_Exercise:_
Every line of the records that holds the word "driveOut" should be copied out.

_The records:_
Segment Open

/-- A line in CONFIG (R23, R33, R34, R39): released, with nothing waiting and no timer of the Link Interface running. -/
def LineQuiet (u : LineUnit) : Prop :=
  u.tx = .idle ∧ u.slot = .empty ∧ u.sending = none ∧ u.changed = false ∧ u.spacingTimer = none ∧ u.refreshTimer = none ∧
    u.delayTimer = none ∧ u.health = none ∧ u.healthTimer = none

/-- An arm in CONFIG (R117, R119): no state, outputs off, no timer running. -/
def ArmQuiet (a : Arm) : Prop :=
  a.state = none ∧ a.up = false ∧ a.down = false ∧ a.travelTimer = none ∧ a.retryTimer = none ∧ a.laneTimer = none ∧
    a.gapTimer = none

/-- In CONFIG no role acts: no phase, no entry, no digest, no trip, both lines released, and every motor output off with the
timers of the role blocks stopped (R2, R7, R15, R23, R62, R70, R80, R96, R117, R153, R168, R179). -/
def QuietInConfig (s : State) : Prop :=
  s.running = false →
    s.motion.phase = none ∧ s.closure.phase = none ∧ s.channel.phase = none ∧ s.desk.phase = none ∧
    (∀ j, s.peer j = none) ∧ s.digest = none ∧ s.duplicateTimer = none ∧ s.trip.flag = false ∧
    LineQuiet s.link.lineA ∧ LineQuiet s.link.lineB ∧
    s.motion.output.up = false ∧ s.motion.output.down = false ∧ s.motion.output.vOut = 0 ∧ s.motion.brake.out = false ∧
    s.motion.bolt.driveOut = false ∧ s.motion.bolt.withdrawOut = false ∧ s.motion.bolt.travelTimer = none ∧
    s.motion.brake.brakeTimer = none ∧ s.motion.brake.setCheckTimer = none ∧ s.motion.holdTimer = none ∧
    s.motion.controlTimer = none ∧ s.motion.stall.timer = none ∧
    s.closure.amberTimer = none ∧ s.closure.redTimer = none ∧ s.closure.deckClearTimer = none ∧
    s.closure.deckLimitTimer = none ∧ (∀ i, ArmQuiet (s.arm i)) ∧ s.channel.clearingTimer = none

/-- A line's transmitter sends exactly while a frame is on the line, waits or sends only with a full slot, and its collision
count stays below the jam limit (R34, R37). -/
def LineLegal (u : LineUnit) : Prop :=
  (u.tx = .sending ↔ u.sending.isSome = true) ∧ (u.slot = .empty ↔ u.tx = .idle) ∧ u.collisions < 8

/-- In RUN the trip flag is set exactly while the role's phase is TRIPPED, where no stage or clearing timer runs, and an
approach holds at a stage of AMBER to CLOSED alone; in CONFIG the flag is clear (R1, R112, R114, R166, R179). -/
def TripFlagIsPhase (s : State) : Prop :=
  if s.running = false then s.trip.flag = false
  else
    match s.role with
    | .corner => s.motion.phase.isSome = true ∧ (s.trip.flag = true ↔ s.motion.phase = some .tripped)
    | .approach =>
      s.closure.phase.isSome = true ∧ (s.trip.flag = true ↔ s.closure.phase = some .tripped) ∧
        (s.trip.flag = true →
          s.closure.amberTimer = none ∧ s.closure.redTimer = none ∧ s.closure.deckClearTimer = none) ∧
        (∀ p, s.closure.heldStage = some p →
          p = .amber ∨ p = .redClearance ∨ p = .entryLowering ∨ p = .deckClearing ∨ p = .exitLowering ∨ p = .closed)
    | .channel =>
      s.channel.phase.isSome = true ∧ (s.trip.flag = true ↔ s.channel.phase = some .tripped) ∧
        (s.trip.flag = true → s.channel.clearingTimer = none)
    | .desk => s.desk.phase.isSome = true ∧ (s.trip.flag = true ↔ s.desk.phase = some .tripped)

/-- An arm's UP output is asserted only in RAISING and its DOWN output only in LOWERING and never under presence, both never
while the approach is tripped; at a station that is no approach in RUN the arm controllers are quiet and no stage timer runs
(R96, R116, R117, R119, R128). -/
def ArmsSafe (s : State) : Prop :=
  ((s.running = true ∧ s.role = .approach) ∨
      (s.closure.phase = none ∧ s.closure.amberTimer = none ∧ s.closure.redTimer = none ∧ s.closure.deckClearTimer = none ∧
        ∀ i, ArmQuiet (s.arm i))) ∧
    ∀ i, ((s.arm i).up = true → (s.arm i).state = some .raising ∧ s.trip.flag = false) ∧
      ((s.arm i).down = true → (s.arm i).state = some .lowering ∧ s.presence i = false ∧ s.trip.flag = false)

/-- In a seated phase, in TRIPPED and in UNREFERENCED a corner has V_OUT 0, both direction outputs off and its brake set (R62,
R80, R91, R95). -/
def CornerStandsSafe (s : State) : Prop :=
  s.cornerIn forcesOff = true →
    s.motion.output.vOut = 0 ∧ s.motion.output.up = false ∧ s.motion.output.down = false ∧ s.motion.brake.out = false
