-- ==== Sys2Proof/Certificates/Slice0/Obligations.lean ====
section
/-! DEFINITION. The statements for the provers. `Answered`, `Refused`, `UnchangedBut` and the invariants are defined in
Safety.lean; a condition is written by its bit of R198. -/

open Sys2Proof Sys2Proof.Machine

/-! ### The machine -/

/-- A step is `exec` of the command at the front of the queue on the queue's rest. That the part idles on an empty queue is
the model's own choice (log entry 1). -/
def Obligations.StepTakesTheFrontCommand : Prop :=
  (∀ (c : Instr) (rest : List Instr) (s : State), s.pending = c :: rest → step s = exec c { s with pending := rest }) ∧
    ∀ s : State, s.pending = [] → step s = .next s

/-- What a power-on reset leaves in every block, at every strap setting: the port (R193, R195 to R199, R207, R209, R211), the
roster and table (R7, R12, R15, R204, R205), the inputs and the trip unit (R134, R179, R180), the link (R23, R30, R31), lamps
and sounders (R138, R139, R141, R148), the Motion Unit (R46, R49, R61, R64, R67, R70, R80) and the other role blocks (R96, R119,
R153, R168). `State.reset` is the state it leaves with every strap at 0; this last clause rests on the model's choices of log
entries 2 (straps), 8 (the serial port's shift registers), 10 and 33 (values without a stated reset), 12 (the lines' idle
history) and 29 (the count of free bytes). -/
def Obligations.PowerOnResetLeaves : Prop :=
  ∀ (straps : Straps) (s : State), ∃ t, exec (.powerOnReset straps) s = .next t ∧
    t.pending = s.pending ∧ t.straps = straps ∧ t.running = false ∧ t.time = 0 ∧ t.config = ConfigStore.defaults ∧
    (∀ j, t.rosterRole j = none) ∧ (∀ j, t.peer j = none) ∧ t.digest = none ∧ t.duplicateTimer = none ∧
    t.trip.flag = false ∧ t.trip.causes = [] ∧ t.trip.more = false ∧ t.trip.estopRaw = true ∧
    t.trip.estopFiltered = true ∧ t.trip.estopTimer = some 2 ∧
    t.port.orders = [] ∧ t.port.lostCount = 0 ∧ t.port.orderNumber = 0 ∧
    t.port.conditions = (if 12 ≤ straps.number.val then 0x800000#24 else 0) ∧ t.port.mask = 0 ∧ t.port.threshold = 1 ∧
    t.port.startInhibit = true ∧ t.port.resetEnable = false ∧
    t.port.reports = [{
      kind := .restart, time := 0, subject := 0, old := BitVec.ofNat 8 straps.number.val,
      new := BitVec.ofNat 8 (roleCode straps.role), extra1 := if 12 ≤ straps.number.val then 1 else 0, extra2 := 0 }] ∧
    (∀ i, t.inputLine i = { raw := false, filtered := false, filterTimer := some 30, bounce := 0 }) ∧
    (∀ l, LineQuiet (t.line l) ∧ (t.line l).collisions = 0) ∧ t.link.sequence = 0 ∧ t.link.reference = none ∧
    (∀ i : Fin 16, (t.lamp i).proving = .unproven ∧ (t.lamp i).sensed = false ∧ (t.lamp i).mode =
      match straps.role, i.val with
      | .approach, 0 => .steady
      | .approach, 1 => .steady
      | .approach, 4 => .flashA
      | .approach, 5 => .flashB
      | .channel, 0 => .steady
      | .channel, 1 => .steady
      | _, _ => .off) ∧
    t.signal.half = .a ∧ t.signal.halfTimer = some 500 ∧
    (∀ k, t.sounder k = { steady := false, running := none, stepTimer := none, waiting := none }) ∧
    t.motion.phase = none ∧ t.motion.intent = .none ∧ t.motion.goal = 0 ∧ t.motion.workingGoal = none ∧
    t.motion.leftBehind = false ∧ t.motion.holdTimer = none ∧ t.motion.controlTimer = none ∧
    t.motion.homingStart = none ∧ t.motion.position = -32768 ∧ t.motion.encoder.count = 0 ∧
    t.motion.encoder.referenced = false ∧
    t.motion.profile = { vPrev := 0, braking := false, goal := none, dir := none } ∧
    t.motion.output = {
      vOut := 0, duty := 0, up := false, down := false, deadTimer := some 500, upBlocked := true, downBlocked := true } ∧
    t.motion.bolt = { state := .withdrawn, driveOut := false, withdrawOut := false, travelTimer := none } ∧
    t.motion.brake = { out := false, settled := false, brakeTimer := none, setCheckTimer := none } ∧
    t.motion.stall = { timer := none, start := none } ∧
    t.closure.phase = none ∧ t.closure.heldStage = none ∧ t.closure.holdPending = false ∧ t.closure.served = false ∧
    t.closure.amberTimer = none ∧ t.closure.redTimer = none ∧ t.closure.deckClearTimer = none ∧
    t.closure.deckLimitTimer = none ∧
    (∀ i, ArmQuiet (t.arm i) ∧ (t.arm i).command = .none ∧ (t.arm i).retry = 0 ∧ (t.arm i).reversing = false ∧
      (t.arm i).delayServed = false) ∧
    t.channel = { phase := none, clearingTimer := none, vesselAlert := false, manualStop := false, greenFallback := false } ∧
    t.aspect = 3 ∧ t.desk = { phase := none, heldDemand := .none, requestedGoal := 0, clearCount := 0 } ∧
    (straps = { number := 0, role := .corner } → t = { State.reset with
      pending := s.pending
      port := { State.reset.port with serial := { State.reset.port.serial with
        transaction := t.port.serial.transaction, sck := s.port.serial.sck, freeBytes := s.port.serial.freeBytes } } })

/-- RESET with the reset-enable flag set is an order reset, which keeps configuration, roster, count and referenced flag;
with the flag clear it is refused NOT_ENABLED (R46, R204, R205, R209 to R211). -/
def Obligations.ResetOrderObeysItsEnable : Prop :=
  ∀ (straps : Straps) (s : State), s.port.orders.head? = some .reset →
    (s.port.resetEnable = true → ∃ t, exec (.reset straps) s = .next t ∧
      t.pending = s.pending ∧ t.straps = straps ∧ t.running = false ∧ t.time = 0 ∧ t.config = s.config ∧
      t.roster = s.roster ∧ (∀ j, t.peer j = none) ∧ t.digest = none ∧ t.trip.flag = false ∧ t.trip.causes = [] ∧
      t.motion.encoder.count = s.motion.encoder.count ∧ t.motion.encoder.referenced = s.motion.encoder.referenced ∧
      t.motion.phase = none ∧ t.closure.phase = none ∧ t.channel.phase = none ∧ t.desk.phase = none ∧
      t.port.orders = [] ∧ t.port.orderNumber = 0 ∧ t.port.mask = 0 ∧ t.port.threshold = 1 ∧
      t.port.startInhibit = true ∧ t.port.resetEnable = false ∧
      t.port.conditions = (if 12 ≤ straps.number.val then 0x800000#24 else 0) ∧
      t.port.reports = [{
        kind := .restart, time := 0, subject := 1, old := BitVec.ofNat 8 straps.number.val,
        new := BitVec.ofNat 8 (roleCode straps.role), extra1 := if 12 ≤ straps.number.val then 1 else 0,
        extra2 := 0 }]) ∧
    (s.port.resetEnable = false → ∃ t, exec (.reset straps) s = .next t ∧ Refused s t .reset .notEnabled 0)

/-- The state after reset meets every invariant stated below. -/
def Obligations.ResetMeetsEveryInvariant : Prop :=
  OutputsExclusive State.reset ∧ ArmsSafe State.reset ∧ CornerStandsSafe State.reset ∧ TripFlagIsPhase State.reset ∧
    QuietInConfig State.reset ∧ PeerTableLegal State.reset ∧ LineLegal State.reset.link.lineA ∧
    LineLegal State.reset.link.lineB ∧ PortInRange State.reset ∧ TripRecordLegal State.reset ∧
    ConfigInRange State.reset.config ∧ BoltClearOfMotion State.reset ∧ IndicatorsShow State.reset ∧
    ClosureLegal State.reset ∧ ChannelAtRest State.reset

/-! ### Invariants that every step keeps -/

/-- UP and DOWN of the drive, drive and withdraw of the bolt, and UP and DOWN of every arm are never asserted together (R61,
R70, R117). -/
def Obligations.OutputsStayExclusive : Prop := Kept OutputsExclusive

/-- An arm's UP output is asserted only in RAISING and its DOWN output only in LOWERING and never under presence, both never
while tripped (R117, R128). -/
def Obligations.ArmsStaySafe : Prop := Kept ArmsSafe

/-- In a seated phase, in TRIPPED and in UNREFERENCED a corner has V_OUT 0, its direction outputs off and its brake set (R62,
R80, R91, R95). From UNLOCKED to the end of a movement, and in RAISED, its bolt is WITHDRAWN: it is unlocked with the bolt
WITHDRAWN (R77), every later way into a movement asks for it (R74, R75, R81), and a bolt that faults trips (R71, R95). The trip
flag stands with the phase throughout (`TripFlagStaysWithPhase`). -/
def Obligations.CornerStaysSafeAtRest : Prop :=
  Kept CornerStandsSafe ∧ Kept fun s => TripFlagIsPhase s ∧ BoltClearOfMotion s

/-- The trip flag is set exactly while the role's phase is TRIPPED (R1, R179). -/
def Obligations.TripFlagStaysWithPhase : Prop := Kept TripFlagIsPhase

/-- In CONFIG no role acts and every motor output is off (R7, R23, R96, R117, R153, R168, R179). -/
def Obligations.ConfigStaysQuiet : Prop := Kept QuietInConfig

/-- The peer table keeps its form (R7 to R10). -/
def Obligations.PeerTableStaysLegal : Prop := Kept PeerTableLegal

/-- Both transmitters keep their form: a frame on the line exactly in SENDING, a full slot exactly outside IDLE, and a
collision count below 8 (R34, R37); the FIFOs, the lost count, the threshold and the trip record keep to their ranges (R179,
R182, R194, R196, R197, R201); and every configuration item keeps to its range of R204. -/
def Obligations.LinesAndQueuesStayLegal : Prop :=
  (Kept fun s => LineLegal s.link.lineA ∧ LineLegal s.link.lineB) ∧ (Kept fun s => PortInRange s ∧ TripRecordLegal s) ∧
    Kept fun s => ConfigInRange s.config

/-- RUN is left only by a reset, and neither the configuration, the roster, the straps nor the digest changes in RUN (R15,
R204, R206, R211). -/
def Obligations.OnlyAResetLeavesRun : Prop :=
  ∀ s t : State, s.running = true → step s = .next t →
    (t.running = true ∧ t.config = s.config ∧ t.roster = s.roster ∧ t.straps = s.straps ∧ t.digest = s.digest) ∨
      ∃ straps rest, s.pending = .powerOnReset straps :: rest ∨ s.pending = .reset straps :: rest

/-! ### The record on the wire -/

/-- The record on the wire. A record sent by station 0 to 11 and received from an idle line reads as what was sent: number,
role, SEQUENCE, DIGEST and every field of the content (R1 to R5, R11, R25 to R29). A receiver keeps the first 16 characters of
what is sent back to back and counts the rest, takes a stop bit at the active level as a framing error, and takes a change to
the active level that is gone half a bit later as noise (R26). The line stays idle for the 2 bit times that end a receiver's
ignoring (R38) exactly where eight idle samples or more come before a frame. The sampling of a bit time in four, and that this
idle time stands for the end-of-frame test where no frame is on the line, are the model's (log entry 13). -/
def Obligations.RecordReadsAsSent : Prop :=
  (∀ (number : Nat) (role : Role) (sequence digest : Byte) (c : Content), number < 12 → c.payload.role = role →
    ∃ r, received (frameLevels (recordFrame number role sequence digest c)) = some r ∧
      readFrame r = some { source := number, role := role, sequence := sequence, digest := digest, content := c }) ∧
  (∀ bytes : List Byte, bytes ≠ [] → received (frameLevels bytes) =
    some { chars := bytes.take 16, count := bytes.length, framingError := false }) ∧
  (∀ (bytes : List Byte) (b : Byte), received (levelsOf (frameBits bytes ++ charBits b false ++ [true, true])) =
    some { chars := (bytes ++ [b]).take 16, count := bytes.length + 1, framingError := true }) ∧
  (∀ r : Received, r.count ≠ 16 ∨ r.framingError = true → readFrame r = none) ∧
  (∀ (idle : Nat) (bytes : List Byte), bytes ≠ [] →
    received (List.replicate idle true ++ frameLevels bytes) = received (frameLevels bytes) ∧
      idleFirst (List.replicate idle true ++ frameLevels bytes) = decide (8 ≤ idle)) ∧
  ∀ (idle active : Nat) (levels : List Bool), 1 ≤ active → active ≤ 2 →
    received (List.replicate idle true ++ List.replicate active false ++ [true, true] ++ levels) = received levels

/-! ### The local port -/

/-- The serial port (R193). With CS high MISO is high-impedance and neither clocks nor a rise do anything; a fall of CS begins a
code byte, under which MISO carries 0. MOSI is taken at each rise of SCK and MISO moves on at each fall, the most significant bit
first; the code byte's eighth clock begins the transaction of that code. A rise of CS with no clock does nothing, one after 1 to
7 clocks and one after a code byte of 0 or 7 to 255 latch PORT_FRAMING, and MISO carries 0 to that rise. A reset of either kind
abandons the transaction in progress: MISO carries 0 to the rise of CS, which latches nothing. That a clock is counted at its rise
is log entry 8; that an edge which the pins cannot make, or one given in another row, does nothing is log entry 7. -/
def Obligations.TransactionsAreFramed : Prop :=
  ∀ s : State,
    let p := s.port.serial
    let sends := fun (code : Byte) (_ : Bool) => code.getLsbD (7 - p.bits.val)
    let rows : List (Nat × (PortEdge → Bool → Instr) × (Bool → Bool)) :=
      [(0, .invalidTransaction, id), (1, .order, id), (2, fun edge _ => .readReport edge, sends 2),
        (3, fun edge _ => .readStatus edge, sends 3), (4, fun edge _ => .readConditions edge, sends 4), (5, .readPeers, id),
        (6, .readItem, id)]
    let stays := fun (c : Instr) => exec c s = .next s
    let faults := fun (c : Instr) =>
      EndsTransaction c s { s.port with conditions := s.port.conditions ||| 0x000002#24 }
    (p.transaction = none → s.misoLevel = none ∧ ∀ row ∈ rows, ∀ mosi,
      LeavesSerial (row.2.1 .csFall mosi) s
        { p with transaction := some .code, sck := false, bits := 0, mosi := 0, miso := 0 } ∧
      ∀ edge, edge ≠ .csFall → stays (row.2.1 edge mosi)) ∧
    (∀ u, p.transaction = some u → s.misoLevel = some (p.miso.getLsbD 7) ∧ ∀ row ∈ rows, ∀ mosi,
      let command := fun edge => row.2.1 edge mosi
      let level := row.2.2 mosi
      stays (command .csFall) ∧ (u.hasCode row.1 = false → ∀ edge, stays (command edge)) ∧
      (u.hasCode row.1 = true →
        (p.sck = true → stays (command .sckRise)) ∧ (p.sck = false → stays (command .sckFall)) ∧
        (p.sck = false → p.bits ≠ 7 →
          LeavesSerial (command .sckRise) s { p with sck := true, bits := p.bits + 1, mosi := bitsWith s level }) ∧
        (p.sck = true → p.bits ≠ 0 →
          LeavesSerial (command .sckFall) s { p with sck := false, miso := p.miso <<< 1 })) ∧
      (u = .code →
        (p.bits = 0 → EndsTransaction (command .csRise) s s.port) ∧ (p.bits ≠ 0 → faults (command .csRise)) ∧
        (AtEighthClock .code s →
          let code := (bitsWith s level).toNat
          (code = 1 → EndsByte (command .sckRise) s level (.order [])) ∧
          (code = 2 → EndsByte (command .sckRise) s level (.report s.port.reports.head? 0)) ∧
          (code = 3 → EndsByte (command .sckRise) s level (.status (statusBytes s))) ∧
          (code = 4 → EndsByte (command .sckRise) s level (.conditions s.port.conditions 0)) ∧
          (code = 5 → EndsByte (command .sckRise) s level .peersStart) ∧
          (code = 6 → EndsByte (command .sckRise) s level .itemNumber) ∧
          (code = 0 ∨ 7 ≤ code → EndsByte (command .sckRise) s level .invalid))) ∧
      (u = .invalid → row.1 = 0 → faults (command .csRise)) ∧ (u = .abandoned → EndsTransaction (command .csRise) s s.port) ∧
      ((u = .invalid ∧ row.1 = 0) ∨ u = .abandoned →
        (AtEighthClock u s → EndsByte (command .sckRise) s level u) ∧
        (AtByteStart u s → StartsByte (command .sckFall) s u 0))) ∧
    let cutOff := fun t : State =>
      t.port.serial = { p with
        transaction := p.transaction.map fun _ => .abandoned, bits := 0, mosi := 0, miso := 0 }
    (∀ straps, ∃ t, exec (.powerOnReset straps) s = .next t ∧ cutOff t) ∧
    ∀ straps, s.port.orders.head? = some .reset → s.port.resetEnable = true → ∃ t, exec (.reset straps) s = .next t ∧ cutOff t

Segment Closed

_Completed exercise:_
    s.motion.bolt.driveOut = false ∧ s.motion.bolt.withdrawOut = false ∧ s.motion.bolt.travelTimer = none ∧
    t.motion.bolt = { state := .withdrawn, driveOut := false, withdrawOut := false, travelTimer := none } ∧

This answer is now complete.